School Seminar Program
SPHPM seminars are held on Wednesdays from 12pm–1pm in the Ground Floor Conference Rooms at
553 St Kilda Road unless otherwise stated. All are welcome and no RSVP is required.
Enquiries: Associate Professor Anita Wluka +61 3 9903 0994 or SPHPM Reception +61 3 9903 0444.
The polluted brain – how air pollution affects our brains
Dr Tamara Schikowski, IUF–Leibniz Research Institute for Environmental Medicine (Germany)

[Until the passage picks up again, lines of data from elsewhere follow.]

/-- A warp issues: an instruction that has begun goes on, else the one at its PC is fetched; at a miss the warp waits for a
page, at a fault it traps. -/
def State.issueWarp (s : State) (r : WarpRef) : Issued :=
  match s.warp? r with
  | none => .held s
  | some w =>
    if !w.runs || w.present = 0 || s.mustStop r w || (s.wg r.wg).place ≠ .resident then .held s
    else match if inProgress w.wait then w.slot else none with
    | some i => .run i { s with cur := r }
    | none => match s.fetchInstr r w with
      | .miss va => .held (s.fetchMiss r va)
      | .fault cause va =>
        .held (s.takeTrap r (max w.now w.next) { cause, info0 := BitVec.ofNat 32 va, info1 := BitVec.ofNat 32 (va / 2 ^ 32) })
      | .got i s1 => .run i { s1.modWarp r (fun w => { w with slot := some i }) with cur := r }

/-! Waits that have ended (R324) -/

/-- The wait of a warp has ended, or may be tried again. -/
def State.waitOver (s : State) (r : WarpRef) (w : Warp) : Bool :=
  match w.wait with
  | none | some .drain => true
  | some (.room what need) => s.roomFor r w what need
  | some (.overlap rs) => !s.laneInRanges r.wg rs
  | some (.token m) => (List.range 8).all fun k => !(m.getLsbD k && w.tokenBusy k)
  | some (.pending keys) => !w.isPending keys
  | some (.handle cmd _) | some (.spawn cmd) => match tfind s.cmds cmd with | some c => decide (c.status ≠ 0) | none => true
  | some (.lanes ls) => ls.all (·.finished)
  | some (.sleep _ woke) => woke
  | some (.bar b) => match tfind w.barPend b with
    | some mine => decide ((tgetD Barrier.clear (s.wg r.wg).bars b).phase > mine)
    | none => true
  | some .baton => (s.wg r.wg).baton.holder = some r.wix
  | some (.cclr _ _ done) => done
  | some (.walk _) | some (.poison ..) => false

/-- Nothing keeps the warp from starting its next instruction (R46, R51). -/
def State.ready (s : State) (r : WarpRef) : Bool :=
  match s.warp? r with
  | some w => w.runs && !s.mustStop r w && s.waitOver r w && decide (w.next ≤ w.now) && decide (w.busy ≤ w.now)
  | none => false
/-- The warp stands in a long-latency wait that has not ended. -/
def State.blockedLong (s : State) (r : WarpRef) : Bool :=
  match s.warp? r with
  | some w => w.runs && s.longWait w && !s.waitOver r w
  | none => false

/-! The scheduler of R325 -/

/-- Insert by an order. -/
def insertBy {α : Type} (le : α → α → Bool) (x : α) : List α → List α
  | [] => [x]
  | y :: ys => if le x y then x :: y :: ys else y :: insertBy le x ys
def sortBy {α : Type} (le : α → α → Bool) (l : List α) : List α := l.foldr (insertBy le) []

/-- The older of two active warps; of equals the one placed earlier (R325). -/
def State.older (s : State) (x y : WarpRef × Nat) : Bool :=
  if x.2 ≠ y.2 then x.2 < y.2
  else if (s.wg x.1.wg).seqNo ≠ (s.wg y.1.wg).seqNo then (s.wg x.1.wg).seqNo < (s.wg y.1.wg).seqNo
  else x.1.wix ≤ y.1.wix

/-- A warp woken in the cycle of its swap goes ahead of every entry whose count is below 8 (R325, R327). -/
def insertWoken (r : WarpRef) (rq : List Rq) : List Rq :=
  let first := rq.takeWhile fun x => decide (8 ≤ x.count)
  let rest := rq.drop first.length
  first ++ [{ w := r, count := 0 }] ++ rest.map fun x => if x.count < 8 then { x with count := x.count + 1 } else x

WEDNESDAY 21 MARCH 2018, 12PM–1PM · Conference Room 2, Ground Floor, 553 St Kilda Road, Melbourne
Ambient outdoor air pollution is ubiquitous and is recognised as a major global public health problem, both in developed and developing countries
Epidemiological studies have linked air pollution exposure mostly to respiratory and cardiovascular diseases. However, there is growing evidence that exposure to air pollution adversely affects neurocognitive function. Fine and ultrafine particulate matter pose a special interest for the brain effects given the capability of very small particles to reach the brain. There is little known about the underlying mechanisms and pathways and two potential pathways have been hypothesized: either over the lung via the blood-brain barrier or via the bulbus olfactorius. This presentation will give an overview of the evidence on air pollution-induced cognitive decline in the elderly. Further, using data from the longitudinal SALIA study (Study on the effect of air pollution on lung function, inflammation and aging), potential pathways will be discussed.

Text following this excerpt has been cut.